====== DATA EXCERPTS ======

-- ==== Sys2Proof/Decode.lean ====
section
/-! DEFINITION. Decoding of the two formats, and after it the encoder (30_encoding.md R80 to R85). Format PORT
decodes every word to a transaction; format CMD decodes every word to a command or to the name of the cause
that rejects it. -/

namespace Sys2Proof

/-- The register an index names (10_state.md R21). -/
def Reg.ofIndex (i : RegIndex) : Reg :=
  match i.toNat with
  | 0 => .cmd
  | 1 => .status
  | 2 => .n
  | 3 => .a
  | 4 => .b
  | 5 => .result
  | 6 => .cfgN
  | 7 => .r
  | 8 => .x
  | 9 => .nprime
  | 10 => .r2
  | 11 => .params
  | 12 => .reserved12
  | 13 => .reserved13
  | 14 => .reserved14
  | _ => .reserved15

/-- Format PORT (30_encoding.md R80): `we` is bit W+4, `idx` bits W+3:W, `wdata` bits W-1:0. No PORT encoding
is illegal, so this never refuses. -/
def decodePort {w : Nat} (t : PortWord w) : Instr :=
  let idx : RegIndex := t.extractLsb' w 4
  let wdata : Word w := t.setWidth w
  if t.getLsbD (w + 4) then .portWrite (Reg.ofIndex idx) wdata.toNat else .portRead (Reg.ofIndex idx)

/-- The opcode map (30_encoding.md R83); `none` for 0x04 to 0xFF. -/
def Command.ofOpcode (op : Opcode) : Option Command :=
  match op.toNat with
  | 0x00 => some .nop
  | 0x01 => some .config
  | 0x02 => some .mul
  | 0x03 => some .redc
  | _ => none

/-- Format CMD (30_encoding.md R81, R84, R85): the reserved bits W-1:8 are looked at before the opcode. -/
def decodeCmd {w : Nat} (v : Word w) : Except CmdError Command :=
  if v >>> 8 ≠ 0 then .error .reservedBits
  else
    match Command.ofOpcode (v.setWidth 8) with
    | some c => .ok c
    | none => .error .illegalOpcode

/-- The build whose command words have `nbits` bits (30_encoding.md R81). 8 bits are the opcode field alone, with the
reserved bits 0: they read alike in every build, and the default one stands for all (log 15). -/
def cmdFormat (nbits : Nat) : Option Width :=
  match nbits with
  | 8 => some Width.default
  | 16 => some .w16
  | 32 => some .w32
  | 64 => some .w64
  | 128 => some .w128
  | _ => none

/-- The build whose port transactions have `nbits` bits, W+5 or the whole bytes that hold them
(30_encoding.md R80). -/
def portFormat (nbits : Nat) : Option Width :=
  match nbits with
  | 21 => some .w16
  | 24 => some .w16
  | 37 => some .w32
  | 40 => some .w32
  | 69 => some .w64
  | 72 => some .w64
  | 133 => some .w128
  | 136 => some .w128
  | _ => none

/-- The instruction read from an opcode-table word of `nbits` bits. The lengths W and W+5 tell the format and
the build apart (log 15); a number with a bit set above its format's length is no word of it. -/
def decodeTableWord (nbits w : Nat) : Option Instr :=
  match cmdFormat nbits with
  | some k =>
    if w < 2 ^ nbits then
      match decodeCmd (BitVec.ofNat k.bits w) with
      | .ok c => some c.toInstr
      | .error _ => none
    else none
  | none =>
    match portFormat nbits with
    | some k => if w < 2 ^ (k.bits + 5) then some (decodePort (BitVec.ofNat (k.bits + 5) w)) else none
    | none => none

/-! ## The encoder -/

/-- The index of a register (10_state.md R21). -/
def Reg.index : Reg → RegIndex
  | .cmd => 0
  | .status => 1
  | .n => 2
  | .a => 3
  | .b => 4
  | .result => 5
  | .cfgN => 6
  | .r => 7
  | .x => 8
  | .nprime => 9
  | .r2 => 10
  | .params => 11
  | .reserved12 => 12
  | .reserved13 => 13
  | .reserved14 => 14
  | .reserved15 => 15

/-- The opcode of a command (30_encoding.md R83). -/
def Command.opcode : Command → Opcode
  | .nop => 0x00
  | .config => 0x01
  | .mul => 0x02
  | .redc => 0x03

/-- The command word of a command: its opcode, with the reserved bits 0 (30_encoding.md R81). -/
def Command.word (c : Command) (w : Nat) : Word w := c.opcode.setWidth w

/-- The number that a port transaction's fields make (30_encoding.md R80). -/
def portNumber (w : Nat) (we : Bool) (idx : RegIndex) (wdata : Nat) : Nat :=
  we.toNat * 2 ^ (w + 4) + idx.toNat * 2 ^ w + wdata

/-- An instruction's word as a number, with its length in bits. -/
structure Encoded where
  bits : Nat
  word : Nat
deriving DecidableEq, Repr

/-- The word of an instruction in a build of width `w`: a command as its command word, a transaction as its
port word. A PORT_READ carries `wdata = 0` (30_encoding.md R86). -/
def encode (w : Width) : Instr → Encoded
  | .nop => ⟨w.bits, (Command.nop.word w.bits).toNat⟩
  | .config => ⟨w.bits, (Command.config.word w.bits).toNat⟩
  | .mul => ⟨w.bits, (Command.mul.word w.bits).toNat⟩
  | .redc => ⟨w.bits, (Command.redc.word w.bits).toNat⟩
  | .portRead reg => ⟨w.bits + 5, portNumber w.bits false reg.index 0⟩
  | .portWrite reg wdata => ⟨w.bits + 5, portNumber w.bits true reg.index wdata⟩

/-- The port transaction by which a host issues an instruction: a transaction as it is, a command as the
PORT_WRITE of its word to CMD (30_encoding.md R83 and opcode_table.json: "issued_by"). -/
def portForm (w : Width) : Instr → PortWord w.bits
  | .nop => BitVec.ofNat (w.bits + 5) (portNumber w.bits true Reg.cmd.index (Command.nop.word w.bits).toNat)
  | .config => BitVec.ofNat (w.bits + 5) (portNumber w.bits true Reg.cmd.index (Command.config.word w.bits).toNat)
  | .mul => BitVec.ofNat (w.bits + 5) (portNumber w.bits true Reg.cmd.index (Command.mul.word w.bits).toNat)
  | .redc => BitVec.ofNat (w.bits + 5) (portNumber w.bits true Reg.cmd.index (Command.redc.word w.bits).toNat)
  | .portRead reg => BitVec.ofNat (w.bits + 5) (portNumber w.bits false reg.index 0)
  | .portWrite reg wdata => BitVec.ofNat (w.bits + 5) (portNumber w.bits true reg.index wdata)

end Sys2Proof
end

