-- ==== Sys2Proof/Machine/Core.lean ====
section
/-! DEFINITION. The machine as the host takes it. -/

def Sys2Proof.core : Host.Core :=
  { State := Sys2Proof.Machine.State, Fault := Sys2Proof.Machine.Fault, Refusal := Sys2Proof.Machine.Refusal,
    step := Sys2Proof.Machine.step, reset := Sys2Proof.Machine.State.reset }
end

======

:: TASK ITEM ::
Find all lines in the records that hold the word "Encoded". Copy them.

:: EXERCISE RESULT ::
structure Encoded where
def encode (w : Width) : Instr → Encoded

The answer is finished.